« Bonjour, voici les informations du mardi 16 septembre. » Le journaliste Yann Brillaud s’est installé dans le studio de la radio D4B à Melle, dans les Deux-Sèvres, pour le journal de 12h30. Parmi les titres, l’évacuation d’un Ehpad à Lezay à la suite de l’explosion d’un extracteur d’oxygène, un nouveau candidat aux municipales de la commune de La Crèche ou encore un gros plan sur l’association des Amis des musées de Niort.

Engagé pour un territoire

La station assume son identité locale. Son nom, D4B, fait référence à la première lettre des rivières de sa zone d’émission : Dive, Belle, Boutonne, Berlande et Béronne. Dans la régie, le mur de disques vinyles témoigne de son ancienneté : la radio est née en 1981. Yann Brillaud y officie depuis 40 ans, entrecoupés de passages à France Inter et RTL. La passion du terrain le fait se lever à 6 heures du matin pour finir parfois tard le soir. « Je suis engagé pour un territoire », revendique-t-il.

L’engagement, c’est aussi celui des dizaines de bénévoles, comme Jean-Louis Sonnard, entré dans la bande il y a 40 ans. « Venir ici, c’est une manière de partager avec les gens », glisse-t-il avant de pénétrer dans le studio pour enregistrer deux heures de programme où il diffuse ses pépites musicales.

Les auditeurs retrouvent aussi des programmes en parlanjhe, le patois poitevin, ou encore Dédie Musette, une émission phare particulièrement plébiscitée. « Les auditeurs nous racontent que pendant l’émission, ils poussent les meubles de leur maison et se mettent à danser », s’enthousiasme Maryline Auriaux, la présidente de D4B.

Un modèle à préserver

Avec deux émetteurs FM à Melle et Niort, la radio émet dans la partie sud du département de 375 000 habitants. « Notre public est très large, soutient Yann Brillaud, le monde rural et agricole, les élus ou encore des employés des mutuelles de l’agglomération de Niort nous écoutent. » L’audience n’est pas mesurée par Médiamétrie. « Leur méthode de calcul fonctionne pour des grands bassins de vie, explique Thomas Moreau, président de la Fédération des radios associatives non-commerciales de Charentes-Poitou et directeur de Radio Gâtine, à Parthenay.
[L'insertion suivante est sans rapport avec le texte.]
-- ==== Sys2Proof/Tests/Slice0.lean ====
section
/-! SUPPORT. Tests: words and vectors of the spec (95_test_vectors.md, by their ids there), the
ill-formed terms the checks refuse, and for each obligation with hypotheses a witness that meets them. -/

namespace Sys2Proof.Tests

open Sys2Proof Sys2Proof.Machine

/-- The reset state with a pc and the word there. -/
def fetching (pc w : Word) : State := { State.reset with pc := pc }.withFetchWord 16 w.toNat

/-- `fetching`, with `n` call-stack entries in use, all equal to `entry`. -/
def deep (pc w : Word) (n : Fin 17) (entry : Word) : State :=
  { fetching pc w with sp := n, stack := Vector.replicate 16 entry }

/-- The state a step or a meaning leads to, for tests. -/
def landed (o : Host.Outcome State Fault Refusal) : Option State :=
  match o with
  | .next s => some s
  | .fault _ => none
  | .refused _ => none

/-! ### Decoding: words written out from the encodings of 30_encoding.md R46 and R50 -/

theorem test_decode_halt : decodeWord 0b0000000000000000 = .ok .halt := by decide

theorem test_decode_ret : decodeWord 0b0000000011101110 = .ok .ret := by decide

theorem test_decode_call : decodeWord 0b0010000100000000 = .ok (.call 0b000100000000) := by decide

theorem test_decode_call_top : decodeWord 0b0010111111111111 = .ok (.call 0xFFF) := by decide

theorem test_decode_add : decodeWord 0b1000101010110100 = .ok (.add 10 11) := by decide

theorem test_decode_bytes_high_first :
    decodeBytes [0x21, 0x00, 0xEE] = .ok (.call 0x100, [0xEE]) ∧
    decodeBytes [0xEE] = .error .truncated := by decide

/-- X4, X6, X7, X11: near misses are rejected under their word. -/
theorem test_decode_rejects :
    decodeWord 0x00E0 = .error (.unimplementedOpcode 0x00E0) ∧
    decodeWord 0x01EE = .error (.unimplementedOpcode 0x01EE) ∧
    decodeWord 0x1FFF = .error (.unimplementedOpcode 0x1FFF) ∧
    decodeWord 0x8015 = .error (.unimplementedOpcode 0x8015) := by decide

/-! ### The checks of WellFormed.lean -/

/-- An image one byte too long, and one that just fits. -/
theorem test_image_check :
    imageFits (List.replicate 4097 0) = false ∧ imageFits (List.replicate 4096 0) = true := by
  simp only [imageFits, List.length_replicate]; decide

/-- A stack load one entry too deep, and one that just fits. -/
theorem test_stack_load_check :
    stackLoadFits (List.replicate 17 0) = false ∧ stackLoadFits (List.replicate 16 0) = true := by
  simp only [stackLoadFits, List.length_replicate]; decide

/-- The greatest operands are well formed; the types have no greater ones. -/
theorem test_instr_check :
    Instr.wellFormed (.call 0xFFF) = true ∧ Instr.wellFormed (.add 15 15) = true := by decide

/-! ### One step each -/

/-- H2: HALT fetched at 4094 leaves pc 4096 and no fault. -/
theorem test_halt_at_the_end :
    (landed (step (fetching 4094 0x0000))).map (fun t => (t.status, t.pc, t.faultKind))
      = some (.halted, 4096, .noFault) := by decide

/-- T4: RET with a full stack takes the top entry. -/
theorem test_ret_from_full :
    (landed (step (deep 0 0x00EE 16 0x0040))).map (fun t => (t.sp, t.pc)) = some (15, 0x0040) := by
  decide

/-- T6: the whole 16-bit entry goes to the pc. -/
theorem test_ret_is_not_masked :
    (landed (step (deep 0 0x00EE 1 0xFFFF))).map (fun t => (t.sp, t.pc)) = some (0, 0xFFFF) := by
  decide

/-- C2: the entry at sp gets the address after the CALL. -/
theorem test_call_pushes :
    (landed (step (deep 0x0204 0x2ABC 3 7))).map (fun t => (t.sp, t.pc, t.stack[3], t.stack[2]))
      = some (4, 0x0ABC, 0x0206, 7) := by decide

/-- C4: the seventeenth CALL faults with the pc advanced. -/
theorem test_call_overflows :
    (landed (step (deep 0 0x2010 16 7))).map (fun t => (t.sp, t.pc, t.faultKind, t.faultInfo))
      = some (16, 2, .stackOverflow, 16) := by decide

/-- A8: 200 + 100. -/
theorem test_add_carries :
    (landed (step (writeReg 1 0x64 (writeReg 0 0xC8 (fetching 0 0x8014))))).map
      (fun t => (t.v[0], t.v[1], t.v[15])) = some (0x2C, 0x64, 1) := by decide

/-- A15: with x = 15 the sum 0xFF is lost. -/
theorem test_add_into_flag :
    (landed (step (writeReg 1 0x01 (writeReg 15 0xFE (fetching 0 0x8F14))))).map
      (fun t => (t.v[1], t.v[15])) = some (1, 0) := by decide

/-- F8: no wrap of the pc in the bound check. -/
theorem test_fetch_at_ffff :
    (landed (step { State.reset with pc := 0xFFFF })).map (fun t => (t.pc, t.faultKind, t.faultInfo))
      = some (0xFFFF, .outOfBounds, 0xFFFF) := by decide

/-- F4: an odd pc fetches like an even one (bytes 1 and 2 of 21 00 EE are RET). -/
theorem test_odd_fetch :
    (landed (step { State.reset with pc := 1, mem := [(0, 0x21), (2, 0xEE)] })).map
      (fun t => (t.pc, t.faultKind)) = some (3, .stackUnderflow) := by decide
Pour les petites radios rurales, il est compliqué d’obtenir des données fiables. »

Alors que la locale de Radio France, Ici Poitou, ne compte qu’un seul reporter pour tout le département, les quatre principales radios associatives des Deux-Sèvres (D4B, Gâtine, Val d’or et Collines) emploient huit journalistes. Depuis 2005, ils mutualisent leurs moyens au sein de la banque d’information radiophonique des Deux-Sèvres, soutenue par le Conseil départemental. Un système d’échanges de reportages permettant une meilleure couverture de la zone, assortie d’une subvention de 12 500 euros par station.
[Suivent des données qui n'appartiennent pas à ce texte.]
-- ==== Sys2Proof/Machine/Setting.lean ====
section
/-! DEFINITION. Privilege evaluation, the confirmed setting, retunes and the rig port (R39, R40, R85 to R104). -/

namespace Sys2Proof.Machine

/-! ## Privilege evaluation (R39, R40) -/

/-- R38: the segment contains a frequency. -/
def Segment.contains (g : Segment) (f : Nat) : Bool := within g.lower g.upper f

/-- R38: the segment permits a mode. -/
def Segment.permits (g : Segment) (m : Mode) : Bool := g.modes.getLsbD m.code

/-- R38: the segments of a member's profile; a DAMAGED profile has none. -/
def memberSegments (m : Nat) (s : State) : List Segment :=
  match enrolment m s with
  | none => []
  | some e =>
    match s.mrg.profiles[e.profile]? with
    | some (.valid l) => l
    | _ => []

/-- R87: the contents of an antenna entry that is PRESENT; a DAMAGED entry counts as absent. -/
def antennaData (a : BitVec 2) (s : State) : Option AntennaData :=
  match s.seu.antennas[a.toNat]? with
  | some (.present d) => some d
  | _ => none

/-- R87: the antenna covers a frequency. -/
def AntennaData.covers (d : AntennaData) (f : Nat) : Bool := d.ranges.any fun r => within r.lower r.upper f

/-- R39 step 4: the segment ceiling. -/
def segmentCeiling (l : List Segment) : Nat := (l.map (·.ceiling)).foldl max 0

/-- R39: the privilege check: the effective ceiling (R40), or the reason of the first step that fails. -/
def privilege (m : Nat) (x : Setting) (a : BitVec 2) (s : State) : Except Reason Nat :=
  let segments := memberSegments m s
  let containing := segments.filter (·.contains x.frequency)
  let permitting := containing.filter (·.permits x.mode)
  let ceiling := segmentCeiling permitting
  if isSuspended m s || segments.isEmpty then .error .frequency
  else if containing.isEmpty then .error .frequency
  else if permitting.isEmpty then .error .mode
  else if ceiling < x.power then .error .power
  else
    match antennaData a s with
    | none => .error .antenna
    | some d =>
      if d.rating < x.power then .error .antenna
      else if s.spc.barefoot && s.mrg.copy.barefootCeiling < x.power then .error .power
      else .ok (min (min ceiling d.rating) (if s.spc.barefoot then s.mrg.copy.barefootCeiling else d.rating))

/-- R39: the check passes. -/
def privileged (m : Nat) (x : Setting) (a : BitVec 2) (s : State) : Bool :=
  match privilege m x a s with
  | .ok _ => true
  | .error _ => false

/-! ## The end of a retune (R95) -/

/-- R86: the requested setting, its tag, of a retune in flight. -/
def requested (s : State) : Option (Requested × Option Byte) :=
  match s.seu.retune with
  | .steady => none
  | .switching r _ => some (r, none)
  | .awaiting r tag _ => some (r, some tag)

/-- R95 step 2, R97, R132: the owner of a result: the requester, if the turn in which it asked is still OPEN. Once that turn
has ended there is none, though the requester hold a new OPEN turn by then (log entry 23, DEDUCED). -/
def resultOwner (r : Requested) (s : State) : Option Nat :=
  if turnOpen s && holder s == some r.requester && s.tar.acceptances == r.turn then some r.requester else none

/-- R95 steps 1 to 3: a retune ends. -/
def endRetune (result : RetuneResult) (s : State) : State :=
  match requested s with
  | none => s
  | some (r, tag) =>
    raise .setting (s.setSeu { s.seu with
      retune := .steady
      lastResult := ⟨result, resultOwner r s, tag, some (now s)⟩
      tx := { s.seu.tx with waiting := none } })

/-- R95 step 4: the claims that were held back are made. -/
def claimHeldBack (s : State) : State := if turnOpen s then claimInterval s else closingStep s

/-! ## A retune (R91 to R93) -/

/-- R86: the next tag: the counter plus one, with 255 followed by 1. -/
def nextTag (t : Byte) : Byte := if t = 255 then 1 else t + 1

/-- R104: a SETTING frame is handed to the transmitter. -/
def handFrame (f : SettingFrame) (t : RigTransmitter) : RigTransmitter :=
  match t.sending with
  | none => { sending := some f, waiting := none }
  | some g => { sending := some g, waiting := some f }

/-- R93: the entry to AWAITING. -/
def enterAwaiting (r : Requested) (s : State) : State :=
  let tag := nextTag s.seu.tagCounter
  s.setSeu { s.seu with
    tagCounter := tag
    retune := .awaiting r tag (s.clock + s.seu.copy.readbackTimeout)
    tx := handFrame ⟨tag, r.setting⟩ s.seu.tx }

/-- R92: the entry to SWITCHING; the sense that confirms already goes on to AWAITING. -/
def enterSwitching (r : Requested) (s : State) : State :=
  let s1 := s.setSeu { s.seu with
    selected := r.antenna
    retune := .switching r (s.clock + s.seu.copy.settleLimit) }
  if senseConfirms s1 then enterAwaiting r s1 else s1

/-- R91, R96: an accepted `tun` overtakes a retune in flight and begins its own. -/
def beginRetune (r : Requested) (s : State) : State :=
  let s1 := endRetune .overtaken s
  if r.antenna != s1.seu.selected || !senseConfirms s1 then enterSwitching r s1 else enterAwaiting r s1

/-- R92: a sense line has changed. -/
def senseChanged (s : State) : State :=
  match s.seu.retune with
  | .switching r _ => if senseConfirms s then enterAwaiting r s else s
  | _ => s

/-! ## Readbacks (R94, R98 to R100) -/

/-- R94: a readback matches the requested setting. -/
def readbackMatches (r : Requested) (x : Setting) : Bool :=
  r.setting.frequency ≤ x.frequency + 10 && x.frequency ≤ r.setting.frequency + 10
    && x.mode == r.setting.mode && x.power ≤ r.setting.power

/-- R85, R100: a readback replaces the confirmed setting and reloads the rig silence timer. -/
def confirmSetting (x : Setting) (s : State) : State :=
  s.setSeu { s.seu with
    confirmed := ⟨some x, true⟩
    rigSilence := some (afterSeconds s.seu.copy.rigSilenceLimit s) }

/-- R99: a readback taken with the holder ON_AIR is checked against its privileges. -/
def checkOnAir (x : Setting) (s : State) : State :=
  if holderOnAir s then
    match holder s with
    | none => s
    | some m => if privileged m x s.seu.selected s then s else requestKeyDown .outOfPrivilege .holder s
  else s

/-- R98: an unsolicited readback is taken. -/
def unsolicited (x : Setting) (s : State) : State :=
  let s1 := checkOnAir x (confirmSetting x s)
  if s.seu.confirmed == ⟨some x, true⟩ then s1 else raise .setting s1

/-- R94, R103: a READBACK whose contents passed is taken. -/
def takeReadback (tag : Byte) (x : Setting) (s : State) : State :=
  match s.seu.retune with
  | .awaiting r awaited _ =>
    if tag = awaited then
      claimHeldBack (endRetune (if readbackMatches r x then .done else .failedMismatch)
        (checkOnAir x (confirmSetting x s)))
    else unsolicited x s
  | _ => unsolicited x s

/-- R94, R100: the confirmed setting becomes STALE, its values kept. -/
def staleSetting (s : State) : State :=
  s.setSeu { s.seu with confirmed := { s.seu.confirmed with fresh := false } }

/-- R200: the bytes 1 to 8 of a rig frame. -/
def rigBytes (tag : Byte) (frequency : Word) (mode : Byte) (power : Half) : List Byte :=
  bytes1 tag.toNat ++ bytes4 frequency.toNat ++ bytes1 mode.toNat ++ bytes2 power.toNat

/-- R104, R200: the eleven bytes of a SETTING frame on RTXD. -/
def settingFrameBytes (f : SettingFrame) : List Byte :=
  let b := rigBytes f.tag (BitVec.ofNat 32 f.setting.frequency) (BitVec.ofNat 8 f.setting.mode.code)
    (BitVec.ofNat 16 f.setting.power)
  [0x96] ++ b ++ bytes2 (checkCode b).toNat

/-- R102, R103: a complete READBACK is checked, and taken or discarded; the receiver hunts again. -/
def readbackArrives (tag : Byte) (frequency : Word) (mode : Byte) (power check : Half) (s : State) : State :=
  let s1 := s.setSeu { s.seu with rx := .hunting }
  if check = checkCode (rigBytes tag frequency mode power) then
    match modeOf mode with
    | none => s1
    | some m => if power.toNat ≤ 1500 then takeReadback tag ⟨frequency.toNat, m, power.toNat⟩ s1 else s1
  else s1

/-- R102: the rig receiver takes in one byte: hunting for 0x69, then ten bytes more. -/
def rigByte (s : State) (b : Byte) : State :=
  match s.seu.rx with
  | .hunting => if b = 0x69 then s.setSeu { s.seu with rx := .assembling [] } else s
  | .assembling got =>
    let l := got ++ [b]
    if l.length = 10 then readbackArrives (at8 l 0) (at32 l 1) (at8 l 5) (at16 l 6) (at16 l 8) s
    else s.setSeu { s.seu with rx := .assembling l }

/-- R102: the rig receiver takes in bytes, and a gap, framing error or break then discards what is being assembled. -/
def rigBreak (received : List Byte) (s : State) : State :=
  let s1 := received.foldl rigByte s
  s1.setSeu { s1.seu with rx := .hunting }

/-! ## The timers of the Setting Unit -/

/-- R92: the settle limit passes with the sense not confirming. -/
def settlePasses (s : State) : State := claimHeldBack (endRetune .antennaFault s)

/-- R94: the readback timeout passes. -/
def readbackTimesOut (s : State) : State := claimHeldBack (endRetune .failedTimeout (staleSetting s))

/-- R100: the rig silence timer expires. -/
def rigFallsSilent (s : State) : State :=
  let s1 := staleSetting (s.setSeu { s.seu with rigSilence := none })
  let s2 := if s.seu.confirmed.fresh then raise .setting s1 else s1
  if holderOnAir s2 then requestKeyDown .rigSilent .holder s2 else s2

/-- R104: the sending of a SETTING frame ends; a waiting one is sent next. -/
def settingSent (s : State) : State :=
  match s.seu.tx.sending with
  | none => s
  | some _ => s.setSeu { s.seu with tx := ⟨s.seu.tx.waiting, none⟩ }

/-! ## The choice of antenna (R89) -/

/-- R89: the antenna a `tun` uses, if the choice does not fail. -/
def chooseAntenna (named : Option (BitVec 2)) (frequency power : Nat) (s : State) : Option (BitVec 2) :=
  match named with
  | some a =>
    match antennaData a s with
    | none => none
    | some d => if d.covers frequency then some a else none
  | none =>
    [0#2, 1#2, 2#2, 3#2].find? fun a =>
      match antennaData a s with
      | none => false
      | some d => d.covers frequency && power ≤ d.rating

end Sys2Proof.Machine
end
Donner la parole au monde rural

« Il était important de les soutenir. La radio locale, c’est l’expression d’un territoire », affirme Delphine Peronnet, attachée de presse au département. « Nous donnons la parole au monde rural, aux gens du cru, renchérit Thomas Moreau. L’indépendance journalistique que représentent les radios associatives est vitale dans le paysage médiatique. »

Mais l’avenir de ces stations, principalement financées par de l’argent public, s’assombrit. En 2024, la principale subvention, le fonds de soutien à l’expression radiophonique locale, a failli être rabotée de 30 % par le ministère de la Culture. Avant que ce dernier ne fasse machine arrière devant la levée de boucliers. Mais Thomas Moreau demeure inquiet : « On nous annonce que l’État ne peut plus payer le modèle associatif, mais depuis cent ans, on a maillé le pays d’associations. Leur pérennité est une vraie question si l’on veut assurer le vivre ensemble. » Quant aux revenus publicitaires, ils ne peuvent constituer plus de 20 % de leurs recettes en raison du statut non-commercial de ces radios.
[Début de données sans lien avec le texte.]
/-- R15, R16, R63, R64, R66, R68, R71, R72, R114, R118: the seven faults, under either claimant and in an OPEN or
CLOSING turn (`chainLawful`, and R111 for the identification that the holder's transmission owes): PTT and AMPKEY are
released, the chain rests in FAULTED, and the FAULT record and KEY_FAULT follow. The holder's turn then ends, its owed
identification MISSED; an identification that was being sent is abandoned, DUE again in an OPEN turn, and MISSED in a
CLOSING one, which becomes FREE. (Several causes of one event, one notice: log entry 29.) -/
def Obligations.FaultsReleaseTheChain : Prop :=
  (∀ kind x s, (outputs (faulted kind x s)).ptt = false ∧ (outputs (faulted kind x s)).ampkey = false) ∧
  (∀ (a : Nat) (s : State), inReset s = false → s.ilm.arisen = [] → chainLawful s → restsQuietly s →
    (s.kch.claimant = .holder → (s.kch.state = .onAir ∨ s.kch.state = .txDown) → idOwed s = true) →
    coolsQuietly s →
    let faults (c : Instr) (kind : FaultKind) (x : Lines) : Prop := exec c s = .next (pumpNotice (faulted kind x s))
    (s.kch.state = .ampUp → s.kch.stageStart = some a → s.clock - a < s.kch.copy.ampReadyEarliest →
      s.lines.amprdy = false → s.spc.barefoot = false →
      faults (.amprdyChange true) .ampEarly { s.lines with amprdy := true }) ∧
    (s.kch.state = .ampUp → fallsDue .ampReadyLatestBound s → faults .ampReadyLatestBound .ampLate s.lines) ∧
    (s.kch.state = .txUp → s.kch.stageStart = some a → s.clock - a < s.kch.copy.txConfirmEarliest →
      s.lines.txc = false → faults (.txcChange true) .txEarly { s.lines with txc := true }) ∧
    (s.kch.state = .txUp → fallsDue .txConfirmLatestBound s → faults .txConfirmLatestBound .txLate s.lines) ∧
    ((s.kch.state = .txUp ∨ s.kch.state = .onAir ∨ s.kch.state = .txDown) → s.lines.amprdy = true →
      s.spc.barefoot = false → faults (.amprdyChange false) .ampDrop { s.lines with amprdy := false }) ∧
    (s.kch.state = .onAir → s.lines.txc = true → faults (.txcChange false) .txDrop { s.lines with txc := false }) ∧
    (s.kch.state = .txDown → fallsDue .txDropLimit s → faults .txDropLimit .txStuck s.lines))

/-! ## The identification -/

/-- R62, R63, R64, R79, R112, R113: the interval timer makes the record DUE and raises ID_DUE; with the turn OPEN and
the claim taken the record is SENDING and key-up begins at once, in AMP_UP or, in barefoot mode, in TX_UP (and goes
on, or is a fault, where a confirmation is active already); otherwise the record waits. (Several causes of one event,
one notice: log entry 29.) -/
def Obligations.IdentificationFallsDue : Prop :=
  ∀ (since moment : Nat) (s : State), s.ids.record = .owed since moment → fallsDue .intervalTimerExpiry s →
    let due : State := raise .idDue { s with ids := { s.ids with
      record := .due since (some (s.clock + 1000 * s.ids.copy.grace)) } }
    ((turnOpen s = false ∨ ¬ claimIsTaken s) → exec .intervalTimerExpiry s = .next (pumpNotice due)) ∧
    (turnOpen s = true → claimIsTaken s → keysUpQuietly s →
      exec .intervalTimerExpiry s = .next (pumpNotice (identClaimed .interval due)))

/-- R10, R16, R64, R65, R69, R109, R116, R117: the pattern begins on the air (TXC within its window, whose latest
bound has not passed), IDTONE follows its elements, and key-down PATTERN_END follows its last; as the key-down of an
identification completes (after the amp hold, or as TXC drops in barefoot mode or with an amp hold of 0), the IDENT
record is SENT and the record CLEAR, a CLOSING turn becomes FREE and an OPEN one has its idle deadline set. (Several
causes of one event, one notice: log entry 29.) -/
def Obligations.IdentificationIsSent : Prop :=
  (∀ (since start k began t : Nat) (trigger : Trigger) (e : Element) (l : List Element) (s : State),
    inReset s = false → s.ilm.arisen = [] → s.kch.claimant = .ident → s.ids.pattern = .valid l →
    (∀ a, s.ids.record = .sending since trigger .notBegun → s.kch.state = .txUp → s.kch.stageStart = some a →
      s.kch.copy.txConfirmEarliest ≤ s.clock - a → (∃ limit, s.kch.stageTimer = some limit ∧ s.clock ≤ limit) →
      s.lines.txc = false → l[0]? = some e →
      exec (.txcChange true) s = .next (pumpNotice { s with
        lines := { s.lines with txc := true }
        kch := { s.kch with
          state := .onAir
          stageStart := none
          stageTimer := none
          onAirStart := some (now s) }
        ids := { s.ids with
          record := .sending since trigger (.running s.clock 0 s.clock)
          tone := e == .dit || e == .dah } })) ∧
    (s.ids.record = .sending since trigger (.running start k began) → dueMoment .idElementEnd s = some t →
      t ≤ s.clock →
      (s.ids.tone = true →
        exec .idElementEnd s = .next (pumpNotice { s with ids := { s.ids with tone := false } })) ∧
      (s.ids.tone = false → l[k + 1]? = some e →
        exec .idElementEnd s = .next (pumpNotice { s with ids := { s.ids with
          record := .sending since trigger (.running start (k + 1) t)
          tone := e == .dit || e == .dah } })) ∧
      (s.ids.tone = false → l.length ≤ k + 1 → s.kch.state = .onAir → s.lines.txc = true → unblanksQuietly s →
        exec .idElementEnd s = .next (pumpNotice
          (let u := keyedDown .patternEnd s
          { u with ids := { s.ids with record := .sending since trigger (.ended start) } }))))) ∧
  (∀ (since start : Nat) (trigger : Trigger) (s : State), s.ids.record = .sending since trigger (.ended start) →
    s.kch.claimant = .ident → restsQuietly s →
    let sent (x : Lines) : State := writeJournal (.ident trigger .sent (patternTime s))
      { s with lines := x, kch := restedChain s, ilm := restMonitor s }
    let cleared (x : Lines) : State := { sent x with ids := { s.ids with record := .clear } }
    let completes (e : Instr) (x : Lines) : Prop :=
      (∀ c : ClosingTurn, s.tar.turn = .closing c → coolsQuietly s →
        exec e s = .next (pumpNotice (freedTo (closedRecord c s) (cleared x)))) ∧
      (∀ o : OpenTurn, s.tar.turn = .opened o →
        exec e s = .next (pumpNotice { cleared x with tar := { s.tar with
          turn := .opened { o with idleDeadline := some (now s + 10 * s.tar.copy.idleLimit) } } }))
    (fallsDue .ampHoldExpiry s → completes .ampHoldExpiry s.lines) ∧
    (inReset s = false → s.ilm.arisen = [] → s.kch.state = .txDown → s.lines.txc = true →
      (s.spc.barefoot = true ∨ s.kch.copy.ampHold = 0) →
      completes (.txcChange false) { s.lines with txc := false }))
Maryline Auriaux ne cède pas au découragement et fait part d’un nouveau projet : proposer aux habitants de faire un recueil de mémoires radiophoniques. « Faire parler les gens et les enregistrer, conserver l’empreinte de leur voix pour avoir un souvenir des anciens après leur mort. » Comme une carte postale sonore de l’au-delà pour aider à faire vivre la radio locale et rurale.